I love a good soap. I hope this is one. (This was supposed to air this summer, and all the Season 1 episodes are finished.)
“neXt” (Mondays, 8 p.m., Ch. 13) • A Silicon Valley mogul (John Slattery) learns that the powerful artificial intelligence he created is running amok and might cause worldwide disaster. He teams up with a “cybercrime agent” to fight it.
I have a hard time getting excited about sci-fi series on network TV, because they all seem to get canceled before we get to the end. (We’ll get to the end of Season 1, at least. This show is also in the can.)
“Call Me Kat” (Midseason, Ch. 13) • This sitcom stars Mayim Bialik as a 39-year-old woman who uses the money her parents set aside for her wedding to open a cat cafe.
Bialik is an executive producer, along with her “Big Bang Theory” spouse, Jim Parsons. I’m more encouraged by the fact that the cast includes Swoozie Kurtz, Cheyenne Jackson and Leslie Jordan.
“The Great North” (Midseason, Ch. 13) • This animated series is about a single father in Alaska.
It doesn’t matter what I think about this show.

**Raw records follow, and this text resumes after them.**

-- ==== Sys2Proof/Laws/State.lean ====
section
/-! SUPPORT. What each named update does to each field of State: one lemma per field per update, all true by
`rfl`, so that no later proof unfolds a record update. -/
namespace Sys2Proof.Machine

/-! ### The named updates -/

/-! ### modPart changes parts alone -/
@[simp] theorem modPart_pkg (s : State) (p : Nat) (f : Part → Part) : (modPart s p f).pkg = s.pkg := rfl
@[simp] theorem modPart_parts (s : State) (p : Nat) (f : Part → Part) : (modPart s p f).parts = s.parts.modify p f := rfl
@[simp] theorem modPart_mem (s : State) (p : Nat) (f : Part → Part) : (modPart s p f).mem = s.mem := rfl
@[simp] theorem modPart_shelf (s : State) (p : Nat) (f : Part → Part) : (modPart s p f).shelf = s.shelf := rfl
@[simp] theorem modPart_acc (s : State) (p : Nat) (f : Part → Part) : (modPart s p f).acc = s.acc := rfl
@[simp] theorem modPart_poison (s : State) (p : Nat) (f : Part → Part) : (modPart s p f).poison = s.poison := rfl
@[simp] theorem modPart_frames (s : State) (p : Nat) (f : Part → Part) : (modPart s p f).frames = s.frames := rfl
@[simp] theorem modPart_blocks (s : State) (p : Nat) (f : Part → Part) : (modPart s p f).blocks = s.blocks := rfl
@[simp] theorem modPart_slots (s : State) (p : Nat) (f : Part → Part) : (modPart s p f).slots = s.slots := rfl
@[simp] theorem modPart_queues (s : State) (p : Nat) (f : Part → Part) : (modPart s p f).queues = s.queues := rfl
@[simp] theorem modPart_net (s : State) (p : Nat) (f : Part → Part) : (modPart s p f).net = s.net := rfl
@[simp] theorem modPart_ready (s : State) (p : Nat) (f : Part → Part) : (modPart s p f).ready = s.ready := rfl
@[simp] theorem modPart_pipe (s : State) (p : Nat) (f : Part → Part) : (modPart s p f).pipe = s.pipe := rfl
@[simp] theorem modPart_waits (s : State) (p : Nat) (f : Part → Part) : (modPart s p f).waits = s.waits := rfl
@[simp] theorem modPart_issued (s : State) (p : Nat) (f : Part → Part) : (modPart s p f).issued = s.issued := rfl
@[simp] theorem modPart_stores (s : State) (p : Nat) (f : Part → Part) : (modPart s p f).stores = s.stores := rfl
@[simp] theorem modPart_placed (s : State) (p : Nat) (f : Part → Part) : (modPart s p f).placed = s.placed := rfl
@[simp] theorem modPart_exitgs (s : State) (p : Nat) (f : Part → Part) : (modPart s p f).exitgs = s.exitgs := rfl
@[simp] theorem modPart_regions (s : State) (p : Nat) (f : Part → Part) : (modPart s p f).regions = s.regions := rfl
@[simp] theorem modPart_ctxs (s : State) (p : Nat) (f : Part → Part) : (modPart s p f).ctxs = s.ctxs := rfl
@[simp] theorem modPart_entries (s : State) (p : Nat) (f : Part → Part) : (modPart s p f).entries = s.entries := rfl
@[simp] theorem modPart_streams (s : State) (p : Nat) (f : Part → Part) : (modPart s p f).streams = s.streams := rfl
@[simp] theorem modPart_codebooks (s : State) (p : Nat) (f : Part → Part) : (modPart s p f).codebooks = s.codebooks := rfl
@[simp] theorem modPart_tlb (s : State) (p : Nat) (f : Part → Part) : (modPart s p f).tlb = s.tlb := rfl
@[simp] theorem modPart_walks (s : State) (p : Nat) (f : Part → Part) : (modPart s p f).walks = s.walks := rfl
@[simp] theorem modPart_pageFaults (s : State) (p : Nat) (f : Part → Part) : (modPart s p f).pageFaults = s.pageFaults := rfl
@[simp] theorem modPart_l2 (s : State) (p : Nat) (f : Part → Part) : (modPart s p f).l2 = s.l2 := rfl
@[simp] theorem modPart_vers (s : State) (p : Nat) (f : Part → Part) : (modPart s p f).vers = s.vers := rfl
@[simp] theorem modPart_cmds (s : State) (p : Nat) (f : Part → Part) : (modPart s p f).cmds = s.cmds := rfl
@[simp] theorem modPart_qfences (s : State) (p : Nat) (f : Part → Part) : (modPart s p f).qfences = s.qfences := rfl
@[simp] theorem modPart_cmdNo (s : State) (p : Nat) (f : Part → Part) : (modPart s p f).cmdNo = s.cmdNo := rfl
@[simp] theorem modPart_sync (s : State) (p : Nat) (f : Part → Part) : (modPart s p f).sync = s.sync := rfl
@[simp] theorem modPart_handlers (s : State) (p : Nat) (f : Part → Part) : (modPart s p f).handlers = s.handlers := rfl
@[simp] theorem modPart_kvc (s : State) (p : Nat) (f : Part → Part) : (modPart s p f).kvc = s.kvc := rfl
@[simp] theorem modPart_dup (s : State) (p : Nat) (f : Part → Part) : (modPart s p f).dup = s.dup := rfl
@[simp] theorem modPart_deferred (s : State) (p : Nat) (f : Part → Part) : (modPart s p f).deferred = s.deferred := rfl
@[simp] theorem modPart_images (s : State) (p : Nat) (f : Part → Part) : (modPart s p f).images = s.images := rfl
@[simp] theorem modPart_completions (s : State) (p : Nat) (f : Part → Part) : (modPart s p f).completions = s.completions := rfl
@[simp] theorem modPart_invals (s : State) (p : Nat) (f : Part → Part) : (modPart s p f).invals = s.invals := rfl
@[simp] theorem modPart_msix (s : State) (p : Nat) (f : Part → Part) : (modPart s p f).msix = s.msix := rfl
@[simp] theorem modPart_cur (s : State) (p : Nat) (f : Part → Part) : (modPart s p f).cur = s.cur := rfl
@[simp] theorem modPart_script (s : State) (p : Nat) (f : Part → Part) : (modPart s p f).script = s.script := rfl
@[simp] theorem modPart_fresh (s : State) (p : Nat) (f : Part → Part) : (modPart s p f).fresh = s.fresh := rfl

Fox has already ordered a second season.
“Housebroken” (Midseason, Ch. 13) • Originally titled “Therapy Dog,” Fox is describing this animated show as an “irreverent” comedy that explores the dysfunction and neurosis of humans through the eyes of their pets. Lisa Kudrow, Clea Duvall, Will Forte, Nat Faxon and Tony Hale provide voices.
This sounds like a terrible idea. Every once in a while, terrible ideas turn out to be good shows … but only once in a great while.